Study objectives: To investigate the etiology of posthyperventilation (post-HV) hypoxemia following voluntary hyperventilation (VHV), we examined the effects of hypocapnic (hypo-CO2) and isocapnic (iso-CO2) VHV on the hypoxic ventilatory response (O2-response) and on the sensation of breathlessness during the O2-response.

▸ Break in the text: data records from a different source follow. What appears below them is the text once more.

-- ==== Sys2Proof/Certificates/Slice0/Obligations.lean ====
section
/-! DEFINITION. The statements for the provers. Each docstring names the rules of spec/ it formalises. `run n` is
the machine's own step taken `n` times (`Machine/Run.lean`). -/

open Sys2Proof Sys2Proof.Machine

/-! ### Encoding -/

/-- Words written out from 30_encoding.md rules R70, R73 and R74 (most of them the words of 95_test_vectors.md
V-L2-25) decode to the rows the spec gives them. -/
def Obligations.WrittenWordsDecode : Prop :=
  decode (.ht 0x2000000001#38) = .ok (.acquire 0x00#5 0x00000001#32) ∧
  decode (.ht 0x2300000001#38) = .ok (.acquire 0x03#5 0x00000001#32) ∧
  decode (.ht 0x20FFFFFFFE#38) = .ok (.wrCtrlNop 0x00#5 0xFFFFFFFE#32) ∧
  decode (.ht 0x2400000001#38) = .ok (.wrStatus 0x04#5 0x00000001#32) ∧
  decode (.ht 0x2812345678#38) = .ok (.wrData0 0x08#5 0x12345678#32) ∧
  decode (.ht 0x2CFFFFFFFF#38) = .ok (.wrData1 0x0C#5 0xFFFFFFFF#32) ∧
  decode (.ht 0x3C00000001#38) = .ok (.wrUnmapped 0x1C#5 0x00000001#32) ∧
  decode (.ht 0x0000000000#38) = .ok (.rdCtrl 0x00#5 0x00000000#32) ∧
  decode (.ht 0x0500000000#38) = .ok (.rdStatus 0x05#5 0x00000000#32) ∧
  decode (.ht 0x0800000000#38) = .ok (.rdData0 0x08#5 0x00000000#32) ∧
  decode (.ht 0x0FFFFFFFFF#38) = .ok (.rdData1 0x0F#5 0xFFFFFFFF#32) ∧
  decode (.ht 0x1400000000#38) = .ok (.rdUnmapped 0x14#5 0x00000000#32) ∧
  decode (.ph 0x0#4) = .ok .idle ∧
  decode (.ph 0x3#4) = .ok .startReady ∧
  decode (.ph 0x6#4) = .ok .ackWaitRelease ∧
  decode (.ph 0x8#4) = .ok .bitMeasureHigh ∧
  decode (.ph 0x9#4) = .error (.reservedPhase 0x9#4)

/-- Decoding the word of a well-formed instruction gives it back, with every operand at every value (rules R70, R71,
R73 and R74). -/
def Obligations.DecodeOfEncode : Prop :=
  ∀ i : Instr, i.WellFormed = true → decode (encode i) = .ok i

/-- What the decoder reads is a well-formed instruction whose word is the word it read: no bit is dropped. -/
def Obligations.EncodeOfDecode : Prop :=
  ∀ (c : Code) (i : Instr), decode c = .ok i → i.WellFormed = true ∧ encode i = c

/-- Rules R73 and R76: every transaction word is decoded, to the one row whose `(word & mask) == match`; a phase code
0..8 to the one row that matches it, and 9..15 to "reserved", which no phase's code is. -/
def Obligations.DecoderFindsTheUniqueRow : Prop :=
  (∀ w : BitVec 38, decode (.ht w) = .ok (decodeHT w) ∧
    ∀ i : Instr, (rowOf i).Matches (.ht w) = true ↔ rowOf i = rowOf (decodeHT w)) ∧
  (∀ c : BitVec 4, c.toNat ≤ 8 →
    ∃ i, decode (.ph c) = .ok i ∧ ∀ j : Instr, (rowOf j).Matches (.ph c) = true ↔ rowOf j = rowOf i) ∧
  (∀ c : BitVec 4, 9 ≤ c.toNat → decode (.ph c) = .error (.reservedPhase c)) ∧
  (∀ ph : Phase, ∃ i, decode (.ph ph.code) = .ok i)

/-- Rule R51: the register is selected by `addr[4:2]`, and an access with `addr[1:0] != 0` does what the access with
those bits cleared does. -/
def Obligations.LowAddressBitsAreIgnored : Prop :=
  (∀ a : BitVec 5, regOf a =
    if (a.extractLsb' 2 3).toNat = 0 then .ctrl else if (a.extractLsb' 2 3).toNat = 1 then .status
    else if (a.extractLsb' 2 3).toNat = 2 then .data0 else if (a.extractLsb' 2 3).toNat = 3 then .data1
    else .unmapped) ∧
  ∀ (w : Bool) (a : BitVec 5) (d : Word) (s : State),
    exec (decodeHT (htWord w a d)) s = exec (decodeHT (htWord w (a &&& 0x1C#5) d)) s

/-- Rule R77: the host assembly's words. -/
def Obligations.AssemblyEncodes : Prop :=
  (∀ imm : Word,
    decodeHT (wr .ctrl imm) = (if imm.getLsbD 0 then .acquire 0x00#5 imm else .wrCtrlNop 0x00#5 imm) ∧
    decodeHT (wr .status imm) = .wrStatus 0x04#5 imm ∧
    decodeHT (wr .data0 imm) = .wrData0 0x08#5 imm ∧
    decodeHT (wr .data1 imm) = .wrData1 0x0C#5 imm) ∧
  decodeHT (rd .ctrl) = .rdCtrl 0x00#5 0#32 ∧
  decodeHT (rd .status) = .rdStatus 0x04#5 0#32 ∧
  decodeHT (rd .data0) = .rdData0 0x08#5 0#32 ∧
  decodeHT (rd .data1) = .rdData1 0x0C#5 0#32 ∧
  (∀ (o : BitVec 5) (imm : Word),
    htW (wr (.raw o) imm) = true ∧ htA (wr (.raw o) imm) = o ∧ htD (wr (.raw o) imm) = imm) ∧
  (∀ o : BitVec 5, htW (rd (.raw o)) = false ∧ htA (rd (.raw o)) = o ∧ htD (rd (.raw o)) = 0#32)

/-! ### The step -/

/-- A step runs the decoded instruction (rules R5, R60 and R61): the access of the first cycle, the tick of that cycle
once its access is gone, and a tick when the schedule is empty (the last is the model's choice, log 2). Around `exec`
a step does one thing, it takes the event off the schedule; a cycle with no event is taken off and nothing else. -/
def Obligations.StepRunsTheDecodedInstruction : Prop :=
  ∀ s : State, s.params.Legal →
    (∀ (c : ClockCycle) (cs : List ClockCycle) (w : BitVec 38) (i : Instr),
      s.inputs = c :: cs → c.reset = false → c.access = some w → decode (.ht w) = .ok i →
      step s = exec i { s with
        inputs := if c.tick then { reset := false, access := none, tick := true } :: cs else cs }) ∧
    (∀ (c : ClockCycle) (cs : List ClockCycle) (i : Instr),
      s.inputs = c :: cs → c.reset = false → c.access = none → c.tick = true →
      decode (.ph s.blk.phase.code) = .ok i → step s = exec i { s with inputs := cs }) ∧
    (∀ i : Instr, s.inputs = [] → decode (.ph s.blk.phase.code) = .ok i → step s = exec i s) ∧
    (∀ (c : ClockCycle) (cs : List ClockCycle),
      s.inputs = c :: cs → c.reset = false → c.access = none → c.tick = false →
      step s = .next { s with inputs := cs })

/-- Rule R60: of a host access and a tick in one cycle the access takes effect first, and the tick sees the state it
left, its phase included. -/
def Obligations.HostAccessPrecedesTheTick : Prop :=
  ∀ (s t : State) (w : BitVec 38) (cs : List ClockCycle) (i : Instr), s.params.Legal →
    s.inputs = { reset := false, access := some w, tick := true } :: cs →
    exec (decodeHT w) { s with inputs := { reset := false, access := none, tick := true } :: cs } = .next t →
    decode (.ph t.blk.phase.code) = .ok i →
    run 2 s = exec i { t with inputs := cs }

/-- Rules R250 and R41: reset sets every field of the block at once, whatever else its cycle holds and whatever the
block was doing; STATUS then reads 0x20000000 and the other registers 0. -/
def Obligations.ResetSetsEveryField : Prop :=
  let b : Block :=
    { phase := .idle, cnt := 0#16, sr := 0#40, nbit := 0#6, lineOe := false, lineOut := true, busy := false
      done := false, result := .none, ackStage := .none, failByte := 0#3, failBit := 0#3, failWait := false
      data0 := 0#32, data1 := 0#8 }
  (∀ (s : State) (c : ClockCycle) (cs : List ClockCycle), s.params.Legal → s.inputs = c :: cs → c.reset = true →
    step s = .next { s with blk := b, inputs := cs }) ∧
  State.reset.blk = b ∧ readReg .status b = 0x20000000#32 ∧
  readReg .ctrl b = 0#32 ∧ readReg .data0 b = 0#32 ∧ readReg .data1 b = 0#32

/-- Rule R7: a step of an instance that breaks a constraint is refused, and of no other. -/
def Obligations.IllegalInstanceRefused : Prop :=
  ∀ s : State,
    ((1 ≤ s.params.tickNs ∧ 1 ≤ s.params.budget ∧ s.params.budget ≤ 65535 ∧
      1 ≤ s.params.tLow1 ∧ s.params.tLow1 ≤ 65535 ∧ 1 ≤ s.params.tLow2 ∧ s.params.tLow2 ≤ 65535 ∧
      s.params.tMinLow ≤ s.params.tLow1 + s.params.tLow2 ∧
      1 ≤ s.params.tReady ∧ s.params.tReady ≤ 65535) →
      step s ≠ .refused .illegalInstance) ∧
    (¬ (1 ≤ s.params.tickNs ∧ 1 ≤ s.params.budget ∧ s.params.budget ≤ 65535 ∧
      1 ≤ s.params.tLow1 ∧ s.params.tLow1 ≤ 65535 ∧ 1 ≤ s.params.tLow2 ∧ s.params.tLow2 ≤ 65535 ∧
      s.params.tMinLow ≤ s.params.tLow1 + s.params.tLow2 ∧
      1 ≤ s.params.tReady ∧ s.params.tReady ≤ 65535) →
      step s = .refused .illegalInstance)

/-- No access errors and no tick traps (rules R67, R220 and R225): every step of a legal instance goes on, from every
state, and leaves the parameters alone. -/
def Obligations.EveryStepGoesOn : Prop :=
  ∀ s : State, s.params.Legal → ∃ t, step s = .next t ∧ t.params = s.params

/-- A word of the opcode table placed with `withFetchWord` is the next instruction that runs (the model's own
convention, log 6). -/
def Obligations.PlacedWordRunsNext : Prop :=
  ∀ (s : State) (nbits w : Nat), s.params.Legal →
    (∀ i, 8 < nbits → w < 2 ^ 38 → decodeTableWord nbits w = some i →
      step (s.withFetchWord nbits w) = exec i s) ∧
    (∀ i ph, nbits ≤ 8 → decodeTableWord nbits w = some i → Phase.ofCode (BitVec.ofNat 4 w) = some ph →
      step (s.withFetchWord nbits w) = exec i { s with blk := { s.blk with phase := ph } })

/-! ### Host transactions -/

/-- Rules R200 and R201: ACQUIRE of an idle block writes every field of it, and STATUS becomes 0x11000001; of a busy
block it has no effect. The address and the data do not matter. -/
def Obligations.AcquireStartsAnIdleBlock : Prop :=
  ∀ (a : BitVec 5) (d : Word) (s : State),
    (s.blk.busy = true → exec (.acquire a d) s = .next s) ∧
    (s.blk.busy = false → ∃ b : Block, exec (.acquire a d) s = .next { s with blk := b } ∧
      b = { phase := .startLow1, cnt := BitVec.ofNat 16 s.params.tLow1, sr := 0#40, nbit := 0#6
            lineOe := true, lineOut := false, busy := true, done := false, result := .none
            ackStage := .none, failByte := 0#3, failBit := 0#3, failWait := false
            data0 := 0#32, data1 := 0#8 } ∧
      readReg .status b = 0x11000001#32)

/-- Rules R202 and R206: the writes that change no state. -/
def Obligations.IgnoredWritesChangeNothing : Prop :=
  ∀ (a : BitVec 5) (d : Word) (s : State),
    exec (.wrCtrlNop a d) s = .next s ∧ exec (.wrStatus a d) s = .next s ∧ exec (.wrData0 a d) s = .next s ∧
    exec (.wrData1 a d) s = .next s ∧ exec (.wrUnmapped a d) s = .next s

/-- Rule R57: a write acts exactly when it is one of CTRL (`A[4:2] = 0`) with bit 0 set while `busy = 0`; every other
write, whatever its word, changes no state. -/
def Obligations.OnlyAnAcceptedStartActs : Prop :=
  ∀ (w : BitVec 38) (s : State), w.getLsbD 37 = true →
    (w.extractLsb' 34 3 = 0#3 ∧ w.getLsbD 0 = true ∧ s.blk.busy = false →
      ∃ t, exec (decodeHT w) s = .next t ∧ t.blk.busy = true ∧ t.blk.phase = .startLow1) ∧
    (¬ (w.extractLsb' 34 3 = 0#3 ∧ w.getLsbD 0 = true ∧ s.blk.busy = false) →
      exec (decodeHT w) s = .next s)

/-- Rules R203, R204, R205 and R207: each read returns its word and changes nothing else. In a safe state DATA0 and DATA1
read 0 during an acquisition and whenever the last one did not end in OK. -/
def Obligations.ReadsReturnTheirRegister : Prop :=
  ∀ (a : BitVec 5) (d : Word) (s : State),
    exec (.rdCtrl a d) s = .next { s with reads := 0#32 :: s.reads } ∧
    exec (.rdStatus a d) s = .next { s with reads := statusWord s.blk :: s.reads } ∧
    exec (.rdData0 a d) s = .next { s with reads := s.blk.data0 :: s.reads } ∧
    exec (.rdData1 a d) s = .next { s with reads := s.blk.data1.setWidth 32 :: s.reads } ∧
    exec (.rdUnmapped a d) s = .next { s with reads := 0#32 :: s.reads } ∧
    (s.Safe → s.blk.busy = true ∨ s.blk.result ≠ .ok →
      exec (.rdData0 a d) s = .next { s with reads := 0#32 :: s.reads } ∧
      exec (.rdData1 a d) s = .next { s with reads := 0#32 :: s.reads })

/-- Rule R56: a read of any offset changes no state but the host's own record of what it read, and a second read of the
same register returns the same word. -/
def Obligations.ReadsHaveNoSideEffect : Prop :=
  ∀ (w : BitVec 38) (s : State), w.getLsbD 37 = false →
    ∃ q, exec (decodeHT w) s = .next { s with reads := q :: s.reads } ∧
      ∀ w' : BitVec 38, w'.getLsbD 37 = false → w'.extractLsb' 34 3 = w.extractLsb' 34 3 →
        exec (decodeHT w') { s with reads := q :: s.reads } =
          .next { s with reads := q :: q :: s.reads }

Methods: O2-responses and visual analog scale (VAS) scores for estimating breathlessness in 10 normal subjects during the O2-response under iso-CO2 conditions and under hypo-CO2 conditions immediately following voluntary maximal HV of 3 min duration were examined.
Results: Although there was no significant difference in the post-HV ventilation levels following hypo-CO2 vs iso-CO2 VHV, the VAS scores at the start of the O2-response following hypo-CO2 VHV (30.2±24.2 mm) were significantly higher (p<0.05) than the VAS scores at the start of the O2-response following iso-CO2 VHV (13.7±8.4 mm). However, VHV did not have a significant effect on the O2-response at 2 min after the VHV when the arterial O2 saturation (SaO2) was below 90%. The nonsteady-state hypo-CO2 induced by VHV greatly attenuated the O2-response below 90% SaO2 and VAS scores at 70% SaO2.
Conclusions: Elevated VAS scores immediately following the hypo-CO2 VHV, which might be independent of actual breathing levels, and the attenuation of the O2-response following the hypo-CO2 VHV were not due to input from lung and chest wall mechanoreceptors induced by the hyperpnea itself, but rather to the hypo-CO2 induced by hyperpnea.